Confidential, Mclean, VA
Big Data Developer
Environment: Map Reduce, HDFS, Sqoop, Pig, Hive, Kafka, Flume, Shell Scripts, Oozie, ETL, Agile, SQL
Responsibilities:
- Developed in writing MapReduce jobs.
- Ingested data into HDFS using SQOOP and scheduled an incremental load to HDFS.
- Developed scripts in Pig for transforming data and extensively used event joins, filtered and did pre- aggregations.
- Analyzed data using Hive the partitioned and bucketed data and compute various metrics for reporting.
- Good experience in developing Hive DDLs to create, alter and drop Hive TABLES.
- Worked on HiveQL.
- Implemented Kafka for streaming data and filtered, processed the data.

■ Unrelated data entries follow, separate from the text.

-- ==== Sys2Proof/Machine/RowData.lean ====
section
/-! DEFINITION. The commands of the governor, telemetry, thermal monitor and margin planner (R244 to R284). -/

namespace Sys2Proof.Machine
open R

/-- CAP_RELEASE (R246), of cap `k`: 0 hub, 1 to 16 rails, 17 to 32 feed groups. -/
def execCapRelease (k : Fin 33) (st : State) : Host.Outcome State Fault Refusal :=
  sysRow (timed (fun d => capReleaseDue d k.val) (fun d => capRelease d k.val)) st

/-- AVG_WINDOW (R257), of channel `c`. -/
def execAvgWindow (c : Fin 256) (st : State) : Host.Outcome State Fault Refusal :=
  sysRow (timed (fun d => avgDue d c.val) (fun d => avgWindow d c.val)) st

/-- SNAPSHOT_ENTRY_WRITE (R264). -/
def execSnapshotEntryWrite (st : State) : Host.Outcome State Fault Refusal :=
  sysRow (timed (fun d => !d.tm.entries.isEmpty && paceReady d 4) (fun d => snapWrite d)) st

/-- TM_PK_READ (R258), by an accessor, of hold `q` in the order of the registers. -/
def execTmPkRead (a : Accessor) (q : Fin 8) (st : State) : Host.Outcome State Fault Refusal :=
  sysRow (latchedS (fun s => regRead s (accIx a) (0xA040 + 4 * q.val))) st

/-- TM_CHSTAT_READ (R265), by an accessor. -/
def execTmChstatRead (a : Accessor) (st : State) : Host.Outcome State Fault Refusal :=
  sysRow (latchedS (fun s => regRead s (accIx a) 0xA02C)) st

/-- THERM_DIE (R268), at TWARN or TCRIT. -/
def execThermDie (crit : Bool) (st : State) : Host.Outcome State Fault Refusal :=
  sysRow (timed (fun d => dieDue d crit) (fun d => dieAct d crit)) st

/-- THERM_DIE_CLEAR (R268), of HOT or CRIT. -/
def execThermDieClear (crit : Bool) (st : State) : Host.Outcome State Fault Refusal :=
  sysRow (judged (fun d => dieClearDue d crit) (fun d => dieClear d crit)) st

/-- THERM_LEVEL (R269). -/
def execThermLevel (st : State) : Host.Outcome State Fault Refusal :=
  sysRow (timed (fun d => d.th.lvlDue) (fun d => levelSet d)) st

/-- THERM_RATE (R272), for limit `j`. -/
def execThermRate (j : Fin 8) (st : State) : Host.Outcome State Fault Refusal :=
  sysRow (timed (fun d => !(rateOver d j.val).isEmpty) (fun d => rateAct d j.val)) st

/-- THERM_STAGE (R273), of channel `c`, at its warning or fault temperature. -/
def execThermStage (c : Fin 256) (flt : Bool) (st : State) : Host.Outcome State Fault Refusal :=
  sysRow (timed (fun d => stageDue d c.val flt) (fun d => stageAct d c.val flt)) st

/-- PACED_OPERATION_START (R270), of class `k`: PA, PB, store writes, relay pieces, snapshot entries. -/
def execPacedOperationStart (k : Fin 5) (st : State) : Host.Outcome State Fault Refusal :=
  sysRow (timed (fun d => paceReady d k.val) (fun d => paceStart d k.val)) st

/-- PLAN_PERIOD_END (R279). -/
def execPlanPeriodEnd (st : State) : Host.Outcome State Fault Refusal :=
  sysRow (timed (fun d => periodDue d) (fun d => periodEnd d)) st

/-- PLANNER_WRITE (R282). -/
def execPlannerWrite (st : State) : Host.Outcome State Fault Refusal :=
  sysRow (timed (fun d => planWriteDue d) (fun d => planWrite d)) st

/-- PLAN_EXPIRED (R280). -/
def execPlanExpired (st : State) : Host.Outcome State Fault Refusal :=
  sysRow (timed (fun d => advDue d) (fun d => planExpire d)) st

/-- MP_CMD_APPROVE (R280), by an accessor. -/
def execMpCmdApprove (a : Accessor) (st : State) : Host.Outcome State Fault Refusal :=
  sysRow (wordCmd a (0xAC10) (1) (fun d => (planApprove d (d.rd MP_APPRNUM)).2)) st

/-- MP_CMD_REJECT (R280), by an accessor. -/
def execMpCmdReject (a : Accessor) (st : State) : Host.Outcome State Fault Refusal :=
  sysRow (wordCmd a (0xAC10) (2) (fun d => (planReject d (d.rd MP_APPRNUM)).2)) st

/-- MP_CMD_RUNNOW (R284), by an accessor. -/
def execMpCmdRunnow (a : Accessor) (st : State) : Host.Outcome State Fault Refusal :=
  sysRow (wordCmd a (0xAC10) (4) (fun d => mpRunNow d)) st

/-- MP_CMD_REBASE (R278), by an accessor. -/
def execMpCmdRebase (a : Accessor) (st : State) : Host.Outcome State Fault Refusal :=
  sysRow (wordCmd a (0xAC10) (8) (fun d => mpRebase d)) st

/-- ID_CHIP (R276). -/
def execIdChip (st : State) : Host.Outcome State Fault Refusal :=
  sysRow (timed (fun d => chipDue d) (fun d => idChip d)) st

/-- ID_RESUME (R277). -/
def execIdResume (st : State) : Host.Outcome State Fault Refusal :=
  sysRow (timed (fun d => resumeDue d) (fun d => idResume d)) st

/-- MEASUREMENT_BLOCK (R275), the oldest block received on ring `r`. -/
def execMeasurementBlock (r : Fin 8) (st : State) : Host.Outcome State Fault Refusal :=
  sysRow (takes (fun d => !(d.rg r.val).meas.isEmpty) (fun d => measBlock d r.val)) st

end Sys2Proof.Machine
end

- Developed data pipeline using flume, Sqoop and pig to extract the data from weblogs and store in HDFS
- Developed Shell scripts for scheduling and automating the job flow.
- Developed a workflow using Oozie to automate the tasks of loading the data into HDFS.
- Developed MapReduce jobs to calculate the total usage of data by commercial routers in different locations, developed Map reduce programs for data sorting in HDFS
- Load balancing of ETL processes, database performance tuning ETL processing tools.
- Loaded the data from Teradata to HDFS using Teradata Hadoop connectors.
- Optimized Hive queries to extract the customer information from HDFS.
- Performed Data scrubbing and processing with Oozie and for workflow automation and coordination.
- Involved in various phases of development analyzed and developed the system going through Agile Scrum methodology.